The second witness, California-based Jasbir Singh, who was earlier declared untraceable by the CBI, had stated that on Nov 3, 1984, he had overheard Tytler commenting on the killing of Sikhs in his then constituency Sadar Bazar.

“… The analysis of all the evidence on record revealed that their statements were inconsistent, unreliable and unworthy of credit,” the CBI statement said.

The victims’ lawyer H.S. Phoolka submitted before the court that he wanted to inspect the final report. After hearing him, the court asked the CBI to give its reply by April 9.

Reacting strongly to the CBI’s clean chit, Phoolka, who has spearheaded one of the longest and most tortuous legal battles to gain justice for the victims of the 1984 riots, said the verdict was “upsetting”.

“Ever since the case went to the CBI, the agency has been eager to give Tytler a clean chit. We will not give up our fight yet,” said Phoolka.

“It is sad to see that even before the seal of the final report was opened, Tytler knew that he had got a clean chit.”

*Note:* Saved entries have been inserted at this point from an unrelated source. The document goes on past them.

-- ==== Sys2Proof/Machine/XptArrive.lean ====
section
/-! DEFINITION. What an arriving transport packet does: the steps of R189, requests at their target,
responses and answers at their sender (R189, R195, R207, R212 to R216, R224 to R237, R240). -/

namespace Sys2Proof.Machine

/-! Entry to RTS (R196, R202, R245). -/

/-- R245: the rate of a queue pair that enters RTS or has migrated: RINIT, srtt unset, and no round
begun. -/
def freshRate (s : State) (q : Qp) : Qp :=
  { q with srtt := none, rate := rinitOf s q.port, roundEnd := none, roundMin := none }

/-- A queue pair as it enters RTS. -/
def rtsQp (s : State) (q : Qp) : Qp :=
  { quietQp (freshRate s q) with
    state := .rts, una := q.ipsn, nxt := q.ipsn, rcvNxt := q.ripsn, accepted := [], refusals := []
    reads := [], atomics := [], recvDone := [], imms := [], released := 0, msn := 0, enable := 0
    nextSend := portTime s q.port, lastTagged := portTime s q.port + 1, mseq := 0, mseqIn := 0 }

/-- A queue pair enters RTS: QP_CONNECTED. -/
def enterRts (s : State) (k : Nat) : State :=
  let s1 := modQp s k (rtsQp s)
  let q := qp s1 k
  qpEvent s1 k 0x20 (q.version * 2 ^ 32) q.rqpn

/-! Steps 3 to 5 of R189. -/

/-- A queue pair's answer of REP is out: it takes the RTU or the first request (R202). -/
def repOut (q : Qp) : Bool := q.repSent && (q.state == .listen || q.state == .connecting)

/-- R195: the state accepts a packet. -/
def stateAccepts (q : Qp) (h : Pth) : Bool :=
  match q.state with
  | .rts => true
  | .drain => true
  | .listen => h.op == 0x20 || (repOut q && (isConnOp h.op || (isRequestOp h.op && h.psn == q.ripsn)))
  | .connecting => isConnOp h.op || (repOut q && isRequestOp h.op && h.psn == q.ripsn)
  | _ => false

/-- What a packet's handler is. -/
abbrev Handler := State → Nat → Arrival → Pth → List Byte → State

/-- What is done about a packet whose FCS or tag is wrong, beside dropping it (R267). -/
abbrev BadHandler := State → Nat → Pth → List Byte → State

/-- Nothing more is done. -/
def justDrop : BadHandler := fun s _ _ _ => s

/-- Steps 3 to 5 of R189 for a packet whose context is cached, then its handler. -/
def processPkt (s : State) (k : Nat) (p : Arrival) (h : Pth) (payload tag : List Byte) (f : Handler)
    (onBad : BadHandler) : State :=
  let q := qp s k
  if p.bad then (if stateAccepts q h ∧ h.ver = q.version then onBad s k h payload else s)
  else if !stateAccepts q h then bump s xptDrop 32 16 1
  else if isConnOp h.op then f (fkTouch s k) k p h payload
  else if h.ver ≠ q.version then bump s xptDrop 16 16 1
  else
    let c := checkTag s k h p.toPacket tag
    if !c.1 then onBad c.2 k h payload
    else
      let s1 := fkTouch c.2 k
      f (if (qp s1 k).state = .rts ∨ (qp s1 k).state = .drain then s1 else enterRts s1 k) k p h payload

/-- An arrived packet is an answer for a queue pair. -/
def answerFor (s : State) (k : Nat) (a : Arrival) : Bool :=
  match parsePth a.bytes, targetPart s a.toPacket with
  | some (h, _, _), some part => isAnswerOp h.op && qpKey part h.qpn == k
  | _, _ => false

/-- R232: an answer has arrived before this one and is not yet processed. -/
def answerAhead (s : State) (k : Nat) (a : Arrival) : Bool :=
  (s.arrived.takeWhile (· != a)).any (answerFor s k)

/-- R418: an answer or a connection message changes the context, and waits while the mirror ring is
full. -/
def answerWaits (s : State) (k : Nat) (h : Pth) : Bool :=
  (isAnswerOp h.op || (0x20 ≤ h.op && h.op < 0x30)) && mirrorFull s (qpPart k)

/-- An arrival command: the packet has passed steps 1 and 2, and is of the command's opcode. Answers are
processed in the order in which they came (R232). -/
def arriveWith (op : Nat) (f : Handler) (onBad : BadHandler) (p : Packet) (s : State) : State :=
  match s.arrived.find? fun a => a.toPacket == p with
  | none => s
  | some a =>
    if s.err.fatal then s
    else match parsePth p.bytes, targetPart s p with
    | some (h, payload, tag), some part =>
      let k := qpKey part h.qpn
      if h.op ≠ op ∨ (isAnswerOp h.op ∧ answerAhead s k a) ∨ answerWaits s k h then s
      else
        let s1 := { s with arrived := s.arrived.erase a }
        if fkCached s1 k then processPkt s1 k a h payload tag f onBad
        else if a.bad then s1 else missPacket s1 k a
    | _, _ => { s with arrived := s.arrived.erase a }

/-- An arrival command of a packet that is dropped where a check fails. -/
def arrive (op : Nat) (f : Handler) (p : Packet) (s : State) : State := arriveWith op f justDrop p s

/-! Placement and receive completions. -/

/-- Write bytes over the chunks of a placement, mirrored where they fall into a region (R416). -/
def placeChunks (s : State) : List (Nat × Nat) → List Byte → State
  | [], _ => s
  | (pa, l) :: cs, bs => placeChunks (mirrorData (writeMem s pa (bs.take l)) pa l) cs (bs.drop l)

/-- Place a packet's bytes in a partition's virtual memory. -/
def place (s : State) (p : Nat) (c : BitVec 20) (va : Nat) (bs : List Byte) :
    Except MemFail Unit × State :=
  let r := chunks s .fabric fabricUnit p c va bs.length true (pageSpan va bs.length)
  match r.1 with
  | .error e => (.error e, r.2)
  | .ok cs => (.ok (), placeChunks r.2 cs bs)

/-- Insert a completion by its place behind rcv_nxt, oldest first. -/
def insertRecv (base : BitVec 32) (d : RecvDone) : List RecvDone → List RecvDone
  | [] => [d]
  | x :: xs =>
    if (base - x.psn).toNat < (base - d.psn).toNat then d :: x :: xs else x :: insertRecv base d xs

/-- The target offset where the message of a WRITE_IMM began. -/
def immStart (q : Qp) (d : RecvDone) : Nat :=
  let ps := q.imms.filter fun x => decide (psnDiff x.1 d.psn ≤ 0)
  (ps.foldl (fun (a : Option (BitVec 32 × Nat)) x => match a with
    | none => some x
    | some y => if psnDiff y.1 x.1 < 0 then some x else some y) none).elim d.stop Prod.snd

/-- Length of a received message. -/
def recvLen (q : Qp) (d : RecvDone) : Nat := if d.kind = 1 then d.stop else d.stop - immStart q d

As the CBI decision was made public, hundreds of Sikhs who had gathered outside the court premises protested. They raised slogans against the Congress, the CBI and Tytler as well as other senior Congress leaders like Sajjan Kumar, who is contesting from the South Delhi constituency, for their alleged involvement in the riots.

“Despite this move by the CBI, we will continue our fight against the accused till our last breath. Our trust in the premier investigating agency is shattered,” said Amrit Singh Lovely, a victim of the riots.

This case was one of the seven cases registered by CBI relating to 1984 anti-Sikh riots - in which more than 3,000 people, of them 2,000 in Delhi alone, were killed in the immediate aftermath of the assassination of then prime minister Indira Gandhi by her Sikh bodyguards in October 1984.

The home ministry had taken the decision to hand the investigation to the CBI after examining the Justice Nanavati Commission report submitted in 2005.

The timing of the clean chit - just before the general elections - led the opposition Bharatiya Janata Party (BJP) to question its timing.

“The CBI has once again proven itself to be the Congress Bureau of Investigation,” said BJP spokesperson Prakash Javadekar, labelling it a politically motivated case.

Tytler was among the three prominent Congress leaders accused of having incited mobs. The two other leaders named were Sajjan Kumar, who is contesting from South Delhi, and the late H.K.L. Bhagat.

But the Congress, which has battled the charges for 25 years, refused to comment.

Donning the role of party spokesperson, Home Minister P. Chidambaram said: “The CBI has submitted its report. It would not be appropriate to comment on it as the matter is subjudice.”

Tytler, however, was jubilant.

“It is the media which has been keeping the issue alive. I am happy today that truth has prevailed. I will fight the election and I am hundred per cent sure that I will get the votes of all sections of the society.”